In the air the pilot had to concentrate on finding his course and on keeping his machine level, while the observer manipulated the camera. The fitting was first levelled, and then exposures were made at the required intervals either by reference to a sight or by time, or usually by a combination of both methods. After eighteen exposures the plate boxes had to be expeditiously changed so as not to break the sequence of the overlap, and the work was continued until a series had been secured covering the required area of from 5 to 10 miles—or in some cases as much as 35 miles. The pilot would then turn and a second strip would be photographed, and so on until the task was completed and from seventy-two to one hundred and eight plates had been exposed. Often two and sometimes as many as five machines would work together under an escort, so that a very large area was covered in a single morning (see figure 2). Most of the work was done from heights of 10,000 to 15,000 feet, but in hilly country with longer-focus lenses greater heights were often employed. It was not found very practicable to use prints which had a much smaller scale than 1:20,000, and with 6-inch lens this limited the height to 10,000 feet.

On returning to the aerodrome the plates were quickly developed and unglazed contact prints were made, together with a set of enlargements. These were handed over to the Field Survey Company. It may be useful to point out here that if prints are glazed their utility for map-making is entirely destroyed. The resulting image is always larger than the original negative image owing to the expansion of the paper, and this expansion is greater in one direction than in another. The enlargements are often very useful for reference during compilation and after the contacts have been stuck down and inked up.
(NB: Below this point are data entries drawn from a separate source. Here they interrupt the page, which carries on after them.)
/-- FETCH (R112): a read of TDs or orders ends with what the host returned, or fails (R78). -/
def execFetch (u : UnitId) (r : Option (List (List Word))) (s : State) : Host.Outcome State Fault Refusal :=
  .next (s.report u .fetch (fun s o => s.fetched o r (fun s f => s.readError f true)))

/-! ### MOVE (R218, R417) -/

/-- The piece of an endpoint flow ends: OUT from host memory, IN to it. -/
def State.movePiece (s : State) (f : Flow) (o : Op) (readOk : Bool) (log : State → Fn → State) : State :=
  match f.movePiece with
  | some p =>
    match f.xfer? p.x, f.tds.find? (fun d => d.slot = p.slot) with
    | some x, some d =>
      if p.slot ≠ o.ref then s
      else
        let off := x.moved - f.offset x d
        let full := x.moved + p.bytes = f.offset x d + d.dataLen
        let fail := fun (s : State) => s.modFlow f.t f.h (fun f => f.modX x.id (fun x =>
          { x with status := some (.dmaFault, 0), busEnd := true, used := x.wire }))
        let go := fun (s : State) => s.modFlow f.t f.h (fun f =>
          (f.modX x.id (fun x => { x with moved := x.moved + p.bytes })).modTd d.slot (fun d =>
            if f.iso && !f.isIn && full then { d with readyAt := some s.time.now } else d))
        if !s.canSend (.vf f.t) then fail s
        else if f.xIn x then (go s).postPayload (.vf f.t) (d.buffer + BitVec.ofNat 64 off) p.bytes
        else
          let s := s.sendRead (.vf f.t) (d.buffer + BitVec.ofNat 64 off) p.bytes
          if readOk then go s else log (fail s) (.vf f.t)
    | _, _ => s
  | none => s

/-- MOVE (R218): one piece between host memory and staging. -/
def execMove (u : UnitId) (readOk : Bool) (s : State) : Host.Outcome State Fault Refusal :=
  .next (s.report u .move (fun s o => s.onFlow o (fun s f => s.movePiece f o readOk (fun s f => s.readError f true))))

/-! ### SEAL and UNSEAL (10 R272 to R279) -/

/-- Charge a seal unit (09 Table 9.8). -/
def State.chargeSeal (s : State) (bytes : Nat) : State := s.chargeEnergy (bytes * s.energy.active.sealPj)

/-- A unit of n plaintext bytes joins what OUT has staged for the bus. -/
def Flow.stage (f : Flow) (id n : Nat) (u : List Byte) : Flow :=
  f.modX id (fun x => { x with units := x.units + 1, plain := x.plain + n, buf := x.buf ++ u })

/-- The context of a pipe after a unit that it sends: the next sequence, and a rekey at the next unit boundary after 2^32 units (R276). -/
def KeyCtx.sent (k : KeyCtx) : KeyCtx :=
  { k with seq := k.seq + 1, rekeyDue := k.rekeyDue || (2 ^ 32 ≤ k.seq + 1 && k.epoch ≠ 255) }
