-- ==== Sys2Proof/Machine/ManagerOrders.lean ====
section
/-! DEFINITION. The manager orders (03 R70 to R72; 06 R156, R157; 08 R233; 09 R251 to R253; 11 R292 to R302). An order whose row cannot
run yet leaves the state as it is: the row runs when it can. -/

namespace Sys2Proof.Machine

/-! ### Tenancy (11) -/

/-- A tenancy order's completion, TARGET the tenant. -/
def State.endTen (s : State) (k : Nat) (t : TenantId) (st : Status) (detail : Nat) : State := s.endOrder .pf0 k st t.val 0 detail

/-- TEN_ENABLE records its status in TEN_STATE.LAST_ENABLE_STATUS. -/
def State.endEnable (s : State) (k : Nat) (t : TenantId) (st : Status) (detail : Nat) : State :=
  (s.modTenant t (fun x => { x with lastEnable := BitVec.ofNat 8 st.code })).endTen k t st detail

/-- Entries that a reservation of q would need beyond what the tenant holds and the pool has; 0 if none are missing (R298). -/
def State.missing (s : State) (t : TenantId) (q : Nat) : Nat := Nat.max q (s.use t) - s.reserved t - s.pool

/-- TEN_ENABLE (R292): from STANDBY the INITIAL share waits for the swap; from QUIESCED the tenant is ACTIVE at once. -/
def execTenEnable (k : Nat) (s : State) : Host.Outcome State Fault Refusal :=
  .next (s.withOrder .pf0 k 0x40 (fun o =>
    let t := o.tenant
    match s.entry? t with
    | none => s.endEnable k t .outOfEnvelope 0xFF
    | some e => match (s.tenant t).st with
      | .quiesced => ((s.modTenant t (fun x => { x with st := .active })).endEnable k t .success 0).drainRing (.vf t)
      | .standby =>
        let n := s.missing t e.init.epQuota
        if n ≠ 0 then s.endEnable k t .overQuota n
        else (s.modTenant t (fun x => { x with swap := some e.init })).waitOrder .pf0 k
      | _ => s.endEnable k t .notPermitted 1))

/-- Step 2 of Table 11.6: transfers that have issued nothing, and orders not past CHECK, return to unfetched. -/
def State.quiesceReturn (s : State) (t : TenantId) : State :=
  let back := fun (f : Flow) => match f.xs.find? (fun x => !x.issued) with
    | some x => (match f.tds.find? (fun d => d.x = x.id && d.stage ≠ .retired) with
      | some d => f.returnFrom d.slot d.addr | none => f)
    | none => f
  let s : State := { s with flows := s.flows.map (fun f => if f.t = t then back f else f) }
  s.modRings (.vf t) (fun r =>
    let n := (r.orders.filter (fun o => o.stage = .fetched)).length
    { r with orders := r.orders.filter (fun o => o.stage ≠ .fetched), cons := (r.cons + r.orderSize - n) % r.orderSize })

/-- TEN_QUIESCE (R300): the drain starts. -/
def execTenQuiesce (k : Nat) (s : State) : Host.Outcome State Fault Refusal :=
  .next (s.withOrder .pf0 k 0x41 (fun o =>
    let t := o.tenant
    if (s.entry? t).isNone then s.endTen k t .outOfEnvelope 0xFF
    else match (s.tenant t).st with
      | .quiesced => s.endTen k t .success 0
      | .active =>
        let s := (s.modTenant t (fun x => { x with st := .quiescing })).waitOrder .pf0 k
        ((s.tenantNotice t 4).quiesceReturn t).quiesceDue
      | _ => s.endTen k t .notPermitted 1))

/-- QUIESCE_DRAIN_END (R300): nothing of the tenant is in a slot, in flight, buffered or unsent. -/
def execQuiesceDrainEnd (t : TenantId) (s : State) : Host.Outcome State Fault Refusal :=
  let x := s.tenant t
  let done := !s.tenantInSlots t && s.flows.all (fun f => f.t ≠ t || (f.tds.isEmpty && f.done.isEmpty)) &&
    x.rings.orders.isEmpty && x.rings.buf.isEmpty && x.rings.again.isEmpty && x.rings.notify.isEmpty && x.pci.held.isEmpty
  .next (if x.st = .quiescing && done then
      (s.modTenant t (fun x => { x with st := .quiesced })).endWaiting t [0x41] .success
    else s)

/-- A TEN_RESET or TEN_RELEASE of a tenant that is QUIESCED. -/
def State.whenQuiesced (s : State) (k code : Nat) (act : TenantId → State) : State :=
  s.withOrder .pf0 k code (fun o =>
    let t := o.tenant
    if (s.entry? t).isNone then s.endTen k t .outOfEnvelope 0xFF
    else if (s.tenant t).st ≠ .quiesced then s.endTen k t .notPermitted 1
    else act t)

/-- TEN_RESET (R302): steps 1 to 5 of Table 11.7. -/
def execTenReset (k : Nat) (s : State) : Host.Outcome State Fault Refusal :=
  .next (s.whenQuiesced k 0x42 (fun t =>
    ((s.wipe t).modTenant t (fun x => { x with st := if x.vf then .standby else .vacant })).endTen k t .success (s.handles t)))

/-- A manager's reset of a device whose grant ended: at once, or after the resume in progress (06 R157, Table 6.8); a reset already
in progress serves. -/
def State.ownReset (s : State) (d : DevId) (why : ResetFor) : State :=
  match s.dev? d with
  | some x =>
    if x.reset ≠ .none then s.modDev d (fun y => { y with reset := why })
    else if x.resume ≠ .none then s.modDev d (fun y => { y with resetWait := why })
    else s.beginReset d why
  | none => s

/-- Step 6 of Table 11.7 for one device: no event to the tenant, REVOKED to manager software, and the reset. -/
def State.releaseDev (s : State) (t : TenantId) (n : Nat) (d : DevId) : State :=
  let s := s.endGrant d (vcGrant ||| vcConnect) false
  (s.mgrPortNotice (s.noticeLoc d) 10).ownReset d (.release t n)

/-- TEN_RELEASE (R302): as TEN_RESET, and every grant ends; the tenant stays RESETTING until its devices have been reset. -/
def execTenRelease (k : Nat) (s : State) : Host.Outcome State Fault Refusal :=
  .next (s.whenQuiesced k 0x43 (fun t =>
    let n := s.handles t
    let s := ((s.wipe t).modTenant t (fun x => { x with st := .resetting })).waitOrder .pf0 k
    let l := vpOrder (s.devs.filter (fun d => d.st = .granted && d.tenant = some t))
    let s := (l.foldl (fun (a : State) d => a.releaseDev t n d) s).modTenant t (fun x =>
      { x with rings := { x.rings with notices := [], notify := [], buf := [] } })
    s.resetOver (.release t n)))

/-- MASK of a SET_SHARE. -/
def Order.shareMask (o : Order) : Nat := field (o.p 5) 16 16

/-- The record that a SET_SHARE carries. -/
def Order.shareWords (o : Order) : List Word := (List.range 6).map o.p

/-- The share that would result: the selected values over those in force. -/
def Order.newShare (o : Order) (t : TenantId) (old : ShareRec) : ShareRec :=
  ((List.range 14).filter (fun i => o.shareMask.testBit i)).foldl
    (fun r i => r.put i (shareValue t.val i (shareRaw o.shareWords i))) old

/-- Reserved bits, unselected bytes, ranges, and PIR against CIR where both are known (Table 11.4). -/
def State.shareOk (s : State) (o : Order) (t : TenantId) : Bool :=
  let m := o.shareMask
  let raw := shareRaw o.shareWords
  m < 2 ^ 14 && field (o.p 5) 32 32 = 0 &&
  (List.range 14).all (fun i => if m.testBit i then shareRange i (raw i) else raw i = 0) &&
  (match (s.tenant t).share with
   | some r => (o.newShare t r).cir ≤ (o.newShare t r).pir
   | none => !(m.testBit 4 && m.testBit 5) || raw 4 ≤ raw 5)

/-- The first selected field outside the tenant's envelope. -/
def Order.outside (o : Order) (t : TenantId) (e : TenantEntry) : Option Nat :=
  (List.range 14).find? (fun i => o.shareMask.testBit i &&
    !(fieldWithin i (e.min.get i) (shareValue t.val i (shareRaw o.shareWords i)) (e.max.get i)))

/-- SET_SHARE (R295): the changed share waits for the swap. -/
def execSetShare (k : Nat) (s : State) : Host.Outcome State Fault Refusal :=
  .next (s.withOrder .pf0 k 0x44 (fun o =>
    let t : TenantId := ⟨field (o.p 5) 8 8, Nat.mod_lt _ (by decide)⟩
    let x := s.tenant t
    if !s.shareOk o t then s.endTen k t .badDescriptor 0
    else match s.entry? t with
      | none => s.endTen k t .outOfEnvelope 0xFF
      | some e =>
        if !(x.st = .active || x.st = .quiescing || x.st = .quiesced) then s.endTen k t .notPermitted 1
        else if o.shareMask = 0 then s.endTen k t .success 0
        else
          let r := o.newShare t (s.share t)
          let n := s.missing t r.epQuota
          if n ≠ 0 then s.endTen k t .overQuota n
          else match o.outside t e with
            | some i => s.endTen k t .outOfEnvelope i
            | none => (s.modTenant t (fun x => { x with swap := some r })).waitOrder .pf0 k))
We now pass on to the work of the Survey officer who is to compile the Map. After a preliminary examination and identification of the areas which have actually been covered, he sorts out the prints into sets or strips each comprising from ten to twenty prints. Each set would usually contain at least two fixed points, preferably near either end, from which the scale of the whole could be determined. Each print in the set should overlap its neighbours by from 30 to 40 per cent, and the same points on adjacent photographs should overlap accurately. If the overlaps were bad and indicated distortion, the series was usually rejected and a new set had to be taken on another day.

 

Figure 1. Results of attempt to cover ground with parallel strips of photographs

 

The photographs were then pinned down on a large piece of cardboard in their correct relative positions, so that points on one print fitted with those on the next. Any trimming required was done, and eventually the series was gummed on to the card, care being taken that in adjusting the position of the print, points were used which appeared to be on the same altitude and not too near the edges of the picture. The group of prints thus obtained was used as a unit in the map compilation.

All possible points which could be identified on the old map and seemed reliable, or which had been fixed by intersection, were then noted, and by using combinations of these the scale of the group was determined. Several values would usually be obtained for the scale, and if they agreed fairly well a weighted mean value was taken. If the ground depicted changed considerably in altitude throughout the series, special treatment was needed.

The group was then inked up, everything which was to appear on the final map being overlined with transparent coloured ink of an appropriate colour, after which the inked detail was pantographed down to the map scale on a piece of tracing linen. Eidographs by Elliot were chiefly used in this work, and were found to be more convenient than the system of reduction by photography which was used in Mesopotamia. A series of points, such as bushes, rocks, or road junctions, which could be clearly picked out on other series, was also marked, and was later used in fitting together all the material available. In this way all the photographic material was eventually reduced to series of strips drawn on tracing linen to approximately the same scale, and showing everything which was to be included in the final map.

In compiling the map from this material a large sheet of tracing linen was prepared and ruled up with the usual 1000-yard squares. All points which could be fixed by reference to previous surveys or from work done within our lines, were then inserted, and the edges of adjacent completed sheets were also traced on. This served as the framework upon which the rest of the detail was built up.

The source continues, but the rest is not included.